Feature extraction settings¶
When starting a new data science project involving time series you probably want to start by extracting a comprehensive set of features. Later you can identify which features are relevant for the task at hand. In the final stages, you probably want to fine tune the parameter of the features to fine tune your models.
You can do all those things with tsfresh. So, you need to know how to control which features are calculated by tsfresh and how one can adjust the parameters. In this section, we will clarify this.
For the lazy: Just let me calculate some features¶
So, to just calculate a comprehensive set of features, call the tsfresh.extract_features()
method without
passing a default_fc_parameters or kind_to_fc_parameters object, which means you are using the default options
(which will use all feature calculators in this package for what we think are sane default parameters).
For the advanced: How do I set the parameters for all kind of time series?¶
After digging deeper into your data, you maybe want to calculate more of a certain type of feature and less of another type. So, you need to use custom settings for the feature extractors. To do that with tsfresh you will have to use a custom settings object:
>>> from tsfresh.feature_extraction import ComprehensiveFCParameters
>>> settings = ComprehensiveFCParameters()
>>> # Set here the options of the settings object as shown in the paragraphs below
>>> # ...
>>> from tsfresh.feature_extraction import extract_features
>>> extract_features(df, default_fc_parameters=settings)
The default_fc_parameters is expected to be a dictionary, which maps feature calculator names
(the function names you can find in the tsfresh.feature_extraction.feature_calculators
file) to a list
of dictionaries, which are the parameters with which the function will be called (as key value pairs). Each function
parameter combination, that is in this dict will be called during the extraction and will produce a feature.

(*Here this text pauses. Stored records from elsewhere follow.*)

/-! ### Heats and patches -/

/-- The operations on Heats, by a write of ID_HEAT_CTRL: OPEN makes the Heat after CURRENT the STAGING one; COMMIT_NOW gives it a commit
time 1,000 ns ahead and COMMIT_AT the time asked for; ABORT ends it and leaves its marks to a cleanup; an operation that needs a STAGING
Heat gives STATUS 3 where there is none.
The transitions a Heat makes by itself: at its commit time it becomes CURRENT and its predecessor drains; the oldest Heat retires once
no copy or frame is of it; a cleanup leaves no action entry with a retired DEL mark, and after an abort none with an aborted ADD mark; a
draining Heat past its limit is promoted once.
Where the spec leaves it open this is the model's choice: log entry 10. -/
def Obligations.HeatsAreStagedAndRetired : Prop :=
  (∀ (s : State) (m t8 : Nat),
    (Writes s m .ID_HEAT_CTRL 0 0 (1 * 2 ^ 29) → s.dev.staging = false → s.dev.heat.pendingAt = none → s.dev.heat.live.length < 15 →
      s.dev.heat.cleaning = [] → s.dev.heat.aborted = [] →
      ∃ t, exec (.heatOpen m) s = .next t ∧ t.mem = s.mem ∧ t.dev.staging = true ∧ t.dev.stagedHeat = (s.dev.currentHeat + 1) % 16 ∧
        t.dev.f F.ID_HEAT_CTRL_STATUS = 1 ∧ t.dev.heat = s.dev.heat ∧ t.dev.last = [⟨m, .ok, 0⟩] ∧
        RegsKept [regKey .ID_HEAT_CTRL 0 0 0 0, regKey .ID_HEAT_STATE 0 0 0 0] s.dev t.dev) ∧
    (Writes s m .ID_HEAT_CTRL 0 0 (2 * 2 ^ 29) → s.dev.staging = true →
      ∃ t, exec (.commitNow m) s = .next t ∧ t.mem = s.mem ∧ t.dev.staging = false ∧ t.dev.on F.ID_HEAT_STATE_PENDING = true ∧
        t.dev.heat = { s.dev.heat with pendingAt := some (s.dev.now8 + 8000) } ∧ t.dev.f F.ID_HEAT_CTRL_STATUS = 1 ∧
        RegsKept [regKey .ID_HEAT_CTRL 0 0 0 0, regKey .ID_HEAT_STATE 0 0 0 0] s.dev t.dev) ∧
    (Writes s m .ID_HEAT_CTRL 0 0 (2 * 2 ^ 29) → s.dev.staging = false →
      exec (.commitNow m) s = .next (s.withDev (((s.dev.fresh.putWord .ID_HEAT_CTRL 0 0 m (2 * 2 ^ 29)).setF
        F.ID_HEAT_CTRL_STATUS 3).done m .ok))) ∧
    (Writes s m .ID_HEAT_CTRL 0 0 (3 * 2 ^ 29) → s.dev.staging = true → s.dev.f F.ID_HEAT_AT_NS_NS < 1000000000 →
      t8 = s.dev.regTime .ID_HEAT_AT_NS .ID_HEAT_AT_SEC_LO .ID_HEAT_AT_SEC_HI → s.dev.now8 + 8000 ≤ t8 →
      ∃ t, exec (.commitAt m) s = .next t ∧ t.mem = s.mem ∧ t.dev.staging = false ∧ t.dev.heat = { s.dev.heat with pendingAt := some t8 } ∧
        t.dev.f F.ID_HEAT_CTRL_STATUS = 1 ∧ RegsKept [regKey .ID_HEAT_CTRL 0 0 0 0, regKey .ID_HEAT_STATE 0 0 0 0] s.dev t.dev) ∧
    (Writes s m .ID_HEAT_CTRL 0 0 (4 * 2 ^ 29) → s.dev.staging = true →
      ∃ t, exec (.heatAbort m) s = .next t ∧ t.mem = s.mem ∧ t.dev.staging = false ∧ t.dev.f F.ID_HEAT_CTRL_STATUS = 1 ∧
        t.dev.heat = { s.dev.heat with pendingAt := none, aborted := s.dev.stagedHeat :: s.dev.heat.aborted } ∧
        RegsKept [regKey .ID_HEAT_CTRL 0 0 0 0, regKey .ID_HEAT_STATE 0 0 0 0] s.dev t.dev)) ∧
  (∀ (s : State) (t8 n : Nat) (x y : Nat × Option Nat) (rest : List (Nat × Option Nat)),
    (s.dev.heat.pendingAt = some t8 →
      ∃ t, exec .heatCommit s = .next t ∧ t.mem = s.mem ∧ t.dev.heat.live = s.dev.heat.live ++ [(s.dev.stagedHeat, some t8)] ∧
        t.dev.heat.pendingAt = none ∧ t.dev.currentHeat = s.dev.stagedHeat ∧ t.dev.f F.ID_HEAT_STATE_CURRENT = s.dev.stagedHeat ∧
        t.dev.on F.ID_HEAT_STATE_PENDING = false ∧ SMap.find? t.dev.heat.drainAt s.dev.currentHeat = some s.dev.time.ticks ∧
        RegsKept [regKey .ID_HEAT_STATE 0 0 0 0] s.dev t.dev) ∧
    (s.dev.heat.live = x :: y :: rest → s.dev.heatInFlight x.1 = false → y.1 < 16 →
      ∃ t, exec .heatRetire s = .next t ∧ t.mem = s.mem ∧ t.dev.heat.live = y :: rest ∧ t.dev.heat.cleaning = s.dev.heat.cleaning ++ [x.1] ∧
        t.dev.oldestHeat = y.1 ∧ t.dev.f F.ID_HEAT_STATE_OLDEST = y.1 ∧ RegsKept [regKey .ID_HEAT_STATE 0 0 0 0] s.dev t.dev) ∧
    (∃ t, exec .heatCleanupDone s = .next t ∧ t.mem = s.mem ∧ t.dev.heat = { s.dev.heat with cleaning := [] } ∧
      ∀ p, p ∈ t.dev.tbl.action → ∀ h, h ∈ s.dev.heat.cleaning → ctlDel (ctlOf 512 p.2) ≠ some h) ∧
    (∃ t, exec .abortCleanupDone s = .next t ∧ t.mem = s.mem ∧ t.dev.heat = { s.dev.heat with aborted := [] } ∧
      ∀ p, p ∈ t.dev.tbl.action → ∀ h, h ∈ s.dev.heat.aborted → ctlAdd (ctlOf 512 p.2) ≠ some h) ∧
    (s.dev.heat.live = x :: y :: rest → SMap.find? s.dev.heat.drainAt x.1 = some n →
      n + s.dev.f F.ID_HEAT_CFG_DRAIN_MAX_US * 800 ≤ s.dev.time.ticks → s.dev.heat.promoted.contains x.1 = false →
      (∀ c, c ∈ s.dev.copyList → c.heat ≠ x.1) →
      exec .heatPromotion s = .next (s.withDev { s.dev.fresh with heat := { s.dev.heat with promoted := x.1 :: s.dev.heat.promoted } })))

/-- Patches. GO with a container that fails a check of R240 gives that check's STATUS and loads nothing; one that passes is loaded and
BUSY. At the switch the other half holds the new words, the old half is zero, and the load has ended with STATUS 1. -/
def Obligations.PatchesAreSwitched : Prop :=
  ∀ (s : State) (m p st : Nat) (v : Word) (d : Dev) (x : PatchLoad), p < 16 → d = s.dev.fresh.putWord .PIPE_PATCH_CTRL p 0 m (setBit v 31) →
    (Writes s m .PIPE_PATCH_CTRL p 0 (setBit v 31) → d.patchCheck s.mem m p = some st → st < 8 →
      ∃ t, exec (.patchGo m p v) s = .next t ∧ t.mem = s.mem ∧ t.dev.f F.PIPE_PATCH_CTRL_STATUS p = st ∧
        t.dev.on F.PIPE_PATCH_CTRL_BUSY p = false ∧ t.dev.parse = s.dev.parse ∧ RegsKept [regKey .PIPE_PATCH_CTRL p 0 0 0] s.dev t.dev) ∧
    (Writes s m .PIPE_PATCH_CTRL p 0 (setBit v 31) → d.patchCheck s.mem m p = none →
      ∃ t, exec (.patchGo m p v) s = .next t ∧ t.mem = s.mem ∧ t.dev.on F.PIPE_PATCH_CTRL_BUSY p = true ∧
        (SMap.find? t.dev.parse.loads p).isSome = true ∧ t.dev.parse.patch = s.dev.parse.patch ∧
        RegsKept [regKey .PIPE_PATCH_CTRL p 0 0 0] s.dev t.dev) ∧
    (SMap.find? s.dev.parse.loads p = some x → x.words.length ≤ 512 →
      ∃ t, exec (.patchSwitch p) s = .next t ∧ t.mem = s.mem ∧ t.dev.f F.PIPE_UCODE_PATCH_HALF p = 1 - s.dev.f F.PIPE_UCODE_PATCH_HALF p ∧
        (∀ i, i < x.words.length → t.dev.patchWord p (512 * (1 - s.dev.f F.PIPE_UCODE_PATCH_HALF p) + i) = x.words.getD i 0) ∧
        (∀ i, i < 512 → t.dev.patchWord p (512 * s.dev.f F.PIPE_UCODE_PATCH_HALF p + i) = 0) ∧
        t.dev.on F.PIPE_PATCH_CTRL_BUSY p = false ∧ t.dev.f F.PIPE_PATCH_CTRL_STATUS p = 1 ∧ SMap.find? t.dev.parse.loads p = none)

If the function does not take any parameters, the value should be set to None.
For example
fc_parameters = {
"length": None,
"large_standard_deviation": [{"r": 0.05}, {"r": 0.1}]

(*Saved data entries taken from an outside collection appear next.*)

-- ==== Sys2Proof/Laws/Access.lean ====
section
/-! SUPPORT. What an access that acts does: one lemma for a read and one for a write of a register. -/

namespace Sys2Proof.Machine

/-- An access that reaches its register is turned away by no check. -/
theorem checkAccess_of_reaches {s : State} {m : Nat} {w : Option Nat} {r : Reg} {i j : Nat} (h : Reaches s m w r i j) :
    s.dev.fresh.checkAccess m w (offsetFor m (r.off i j)) 4 = none := by
  have h1 : s.dev.fresh.turnedAway m = false := h.live
  have h2 := h.stage
  have h3 : s.dev.fresh.within m w (offsetFor m (r.off i j)) = true := h.rights
  have h4 := h.aligned
  have h5 : s.dev.fresh.bootAllows m w.isSome (if isHostFn m then 0x0C000000 else unalias (offsetFor m (r.off i j))) = true := h2
  simp [Dev.checkAccess, h1, h3, h4, h5]

/-- A read completes without an error, but for one of the trace ring (R349). -/
theorem readStatus_ok {d : Dev} {m : Nat} {h : RegHit} (hr : (h.reg == Reg.TEL_RING_RD_DATA0) = false) : d.readStatus m h = .ok := by
  simp [Dev.readStatus, hr]

/-- A read that reaches a register is a read of that instance. -/
theorem readReg_of_reaches {s : State} {m : Nat} {r : Reg} {i j : Nat} (h : Reaches s m none r i j) :
    readReg r i j m s.mem s.dev.fresh =
      (s.mem, (if r.row.wide then s.dev.fresh.readWide m (hitOf r i j) else s.dev.fresh.readWord s.mem m (hitOf r i j)).1.done m
        (s.dev.fresh.readStatus m (hitOf r i j)) (if r.row.wide then s.dev.fresh.readWide m (hitOf r i j) else s.dev.fresh.readWord s.mem m (hitOf r i j)).2) := by
  simp [readReg, regRead, h.has, h.master, checkAccess_of_reaches h, h.outside, h.found, hitOf]

/-- A write that reaches a 32-bit register is a write of that word. -/
theorem writeReg_of_reaches {s : State} {m : Nat} {r : Reg} {i j v : Nat} (aux : List Nat) (h : Reaches s m (some v) r i j)
    (hv : v < 2 ^ 32) (hw : r.row.wide = false) :
    writeReg r i j m v aux s.mem s.dev.fresh = writeWord s.mem s.dev.fresh m (hitOf r i j) (offsetFor m (r.off i j)) (word v) aux := by
  have e : (word v).toNat = v := Nat.mod_eq_of_lt hv
  simp [writeReg, regWrite, h.has, h.master, e, checkAccess_of_reaches h, h.outside, h.found, hw, hitOf]

/-- Registers whose write is more than a stored word and what `afterWrite` starts. -/
def Reg.special (r : Reg) : Bool :=
  match r with
  | .BAT | .MB_STAT | .MB_DOORBELL | .MB_DATA | .ADM_PIPE_DERATE | .PORT_CFG | .ID_RESET | .TEL_CTRL | .EV_SESS_CMD | .TBL_CMD
  | .SPD_BANK_CFG => true
  | _ => false

/-- A write that acts stores its word and starts what the register starts. -/
theorem writeReg_of_writes {s : State} {m : Nat} {r : Reg} {i j v : Nat} (aux : List Nat) (h : Writes s m r i j v)
    (hr : r.special = false) :
    writeReg r i j m v aux s.mem s.dev.fresh =
      (s.mem, (Dev.afterWrite s.dev.fresh (s.dev.fresh.putWord r i j m v) s.mem m (hitOf r i j)
        (offsetFor m (r.off i j)) (s.dev.get r i j 0 m).toNat v aux).done m .ok) := by
  rw [writeReg_of_reaches aux h.toReaches h.fits h.narrow]
  have e : (word v).toNat = v := Nat.mod_eq_of_lt h.fits
  have hp : s.dev.fresh.fieldForbidden m (hitOf r i j) (s.dev.fresh.newWord (hitOf r i j) m v ||| (v &&& (hitOf r i j).reg.row.wo)) = false :=
    h.permitted
  have ha : s.dev.fresh.conflicts (s.dev.fresh.set (hitOf r i j).reg (word (s.dev.fresh.newWord (hitOf r i j) m v)) (hitOf r i j).i
      (hitOf r i j).j (hitOf r i j).k m) (hitOf r i j) m v = false := h.accepted
  have hg : s.dev.fresh.boot.applying = false := h.running
  have hs : s.dev.fresh.writeSpecial m (hitOf r i j) (offsetFor m (r.off i j)) (word v) = none := by
    cases r <;> first | rfl | cases hr
  have h1 : (r == Reg.EV_SESS_CMD) = false := by
    cases hq : r == Reg.EV_SESS_CMD
    · rfl
    · rw [eq_of_beq hq] at hr; cases hr
  have h3 : (r == Reg.TBL_CMD) = false := by
    cases hq : r == Reg.TBL_CMD
    · rfl
    · rw [eq_of_beq hq] at hr; cases hr
  have h2 : (r == Reg.SPD_BANK_CFG) = false := by
    cases hq : r == Reg.SPD_BANK_CFG
    · rfl
    · rw [eq_of_beq hq] at hr; cases hr
  unfold writeWord
  simp only [e, hp, ha, hg, hs, Bool.false_and, Bool.false_eq_true, if_false]
  split
  · next x => simp only [hitOf] at x; subst x; cases hr
  · next x => simp only [hitOf] at x; subst x; cases hr
  · next x => simp only [hitOf] at x; subst x; cases hr
  · next x => simp only [hitOf] at x; subst x; cases hr
  · simp only [memAfterWrite, Dev.actedStatus, hitOf, h1, h2, h3, Bool.false_and, Bool.or_false, Bool.false_eq_true, if_false]
    rfl

end Sys2Proof.Machine
end

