section setQFields
variable (d : Dev) (r : Reg) (v i j k m : Nat)
@[simp] theorem Dev.setQ_regs : (d.setQ r v i j k m).regs = d.regs := rfl
@[simp] theorem Dev.setQ_ctl : (d.setQ r v i j k m).ctl = d.ctl := rfl
@[simp] theorem Dev.setQ_time : (d.setQ r v i j k m).time = d.time := rfl
@[simp] theorem Dev.setQ_adm : (d.setQ r v i j k m).adm = d.adm := rfl
@[simp] theorem Dev.setQ_hold : (d.setQ r v i j k m).hold = d.hold := rfl
@[simp] theorem Dev.setQ_buf : (d.setQ r v i j k m).buf = d.buf := rfl
@[simp] theorem Dev.setQ_ev : (d.setQ r v i j k m).ev = d.ev := rfl
@[simp] theorem Dev.setQ_heat : (d.setQ r v i j k m).heat = d.heat := rfl
@[simp] theorem Dev.setQ_parse : (d.setQ r v i j k m).parse = d.parse := rfl
@[simp] theorem Dev.setQ_tbl : (d.setQ r v i j k m).tbl = d.tbl := rfl
@[simp] theorem Dev.setQ_waiting : (d.setQ r v i j k m).waiting = d.waiting := rfl
@[simp] theorem Dev.setQ_egr : (d.setQ r v i j k m).egr = d.egr := rfl
@[simp] theorem Dev.setQ_hbm : (d.setQ r v i j k m).hbm = d.hbm := rfl
@[simp] theorem Dev.setQ_ports : (d.setQ r v i j k m).ports = d.ports := rfl
@[simp] theorem Dev.setQ_ivl : (d.setQ r v i j k m).ivl = d.ivl := rfl
@[simp] theorem Dev.setQ_boot : (d.setQ r v i j k m).boot = d.boot := rfl
@[simp] theorem Dev.setQ_pwr : (d.setQ r v i j k m).pwr = d.pwr := rfl
@[simp] theorem Dev.setQ_tel : (d.setQ r v i j k m).tel = d.tel := rfl
@[simp] theorem Dev.setQ_draws : (d.setQ r v i j k m).draws = d.draws := rfl
@[simp] theorem Dev.setQ_out : (d.setQ r v i j k m).out = d.out := rfl
@[simp] theorem Dev.setQ_last : (d.setQ r v i j k m).last = d.last := rfl
end setQFields

section setFFields
variable (d : Dev) (x : Fld) (v i j k m : Nat)
@[simp] theorem Dev.setF_wide : (d.setF x v i j k m).wide = d.wide := rfl
@[simp] theorem Dev.setF_ctl : (d.setF x v i j k m).ctl = d.ctl := rfl
@[simp] theorem Dev.setF_time : (d.setF x v i j k m).time = d.time := rfl
@[simp] theorem Dev.setF_adm : (d.setF x v i j k m).adm = d.adm := rfl
@[simp] theorem Dev.setF_hold : (d.setF x v i j k m).hold = d.hold := rfl
@[simp] theorem Dev.setF_buf : (d.setF x v i j k m).buf = d.buf := rfl
@[simp] theorem Dev.setF_ev : (d.setF x v i j k m).ev = d.ev := rfl
@[simp] theorem Dev.setF_heat : (d.setF x v i j k m).heat = d.heat := rfl
@[simp] theorem Dev.setF_parse : (d.setF x v i j k m).parse = d.parse := rfl
@[simp] theorem Dev.setF_tbl : (d.setF x v i j k m).tbl = d.tbl := rfl
@[simp] theorem Dev.setF_waiting : (d.setF x v i j k m).waiting = d.waiting := rfl
@[simp] theorem Dev.setF_egr : (d.setF x v i j k m).egr = d.egr := rfl
@[simp] theorem Dev.setF_hbm : (d.setF x v i j k m).hbm = d.hbm := rfl
@[simp] theorem Dev.setF_ports : (d.setF x v i j k m).ports = d.ports := rfl
@[simp] theorem Dev.setF_ivl : (d.setF x v i j k m).ivl = d.ivl := rfl
@[simp] theorem Dev.setF_boot : (d.setF x v i j k m).boot = d.boot := rfl
@[simp] theorem Dev.setF_pwr : (d.setF x v i j k m).pwr = d.pwr := rfl
@[simp] theorem Dev.setF_tel : (d.setF x v i j k m).tel = d.tel := rfl
@[simp] theorem Dev.setF_draws : (d.setF x v i j k m).draws = d.draws := rfl
@[simp] theorem Dev.setF_out : (d.setF x v i j k m).out = d.out := rfl
@[simp] theorem Dev.setF_last : (d.setF x v i j k m).last = d.last := rfl
end setFFields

will produce three features: one by calling the
function without any parameters and two by calling
with r = 0.05 and r = 0.1.
So you can control, which features will be extracted, by adding/removing either keys or parameters from this dict. It is as easy as that. If you decide to not calculate the length feature here, you delete it from the dictionary:
del fc_parameters["length"]
And now, only the two other features are calculated.
For convenience, three dictionaries are predefined and can be used right away:
: includes all features without parameters and all features with parameters, each with different parameter combinations. This is the default for extract_features if you do not hand in a default_fc_parameters at all.tsfresh.feature_extraction.settings.MinimalFCParameters
: includes only a handful of features and can be used for quick tests. The features which have the “minimal” attribute are used here.tsfresh.feature_extraction.settings.EfficientFCParameters
: Mostly the same features as in thetsfresh.feature_extraction.settings.ComprehensiveFCParameters
, but without features which are marked with the “high_comp_cost” attribute. This can be used if runtime performance plays a major role.
Theoretically, you could calculate an unlimited number of features with tsfresh by adding entry after entry to the dictionary.
For the ambitious: How do I set the parameters for different type of time series?¶
It is also possible, to control the features to be extracted for the different kinds of time series individually. You can do so by passing another dictionary to the extract function as a
kind_to_fc_parameters = {“kind” : fc_parameters}
parameter. This dict must be a mapping from kind names (as string) to fc_parameters objects, which you would normally pass as an argument to the default_fc_parameters parameter.
So, for example using
kind_to_fc_parameters = {
"temperature": {"mean": None},
"pressure": {"max": None, "min": None}
will extract the “mean” feature of the “temperature” time series and the “min” and “max” of the “pressure” time series.
The kind_to_fc_parameters argument will partly override the default_fc_parameters. So, if you include a kind name in the kind_to_fc_parameters parameter, its value will be used for that kind. Other kinds will still use the default_fc_parameters.
A handy trick: Do I really have to create the dictionary by hand?¶
Not necessarily. let’s assume you have a DataFrame of tsfresh features. By using feature selection algorithms you find out that only a subgroup of features is relevant.
Then, we provide the tsfresh.feature_extraction.settings.from_columns()
method that constructs the kind_to_fc_parameters
dictionary from the column names of this filtered feature matrix to make sure that only relevant features are extracted.
This can save a huge amount of time because you prevent the calculation of uncessary features. Let’s illustrate that with an example:
# X_tsfresh containes the extracted tsfresh features
X_tsfresh = extract_features(...)
# which are now filtered to only contain relevant features
X_tsfresh_filtered = some_feature_selection(X_tsfresh, y, ....)
# we can easily construct the corresponding settings object
kind_to_fc_parameters = tsfresh.feature_extraction.settings.from_columns(X_tsfresh_filtered)
this will construct you the kind_to_fc_parameters dictionary that corresponds to the features and parameters (!) from the tsfresh features that were filtered by the some_feature_selection feature selection algorithm.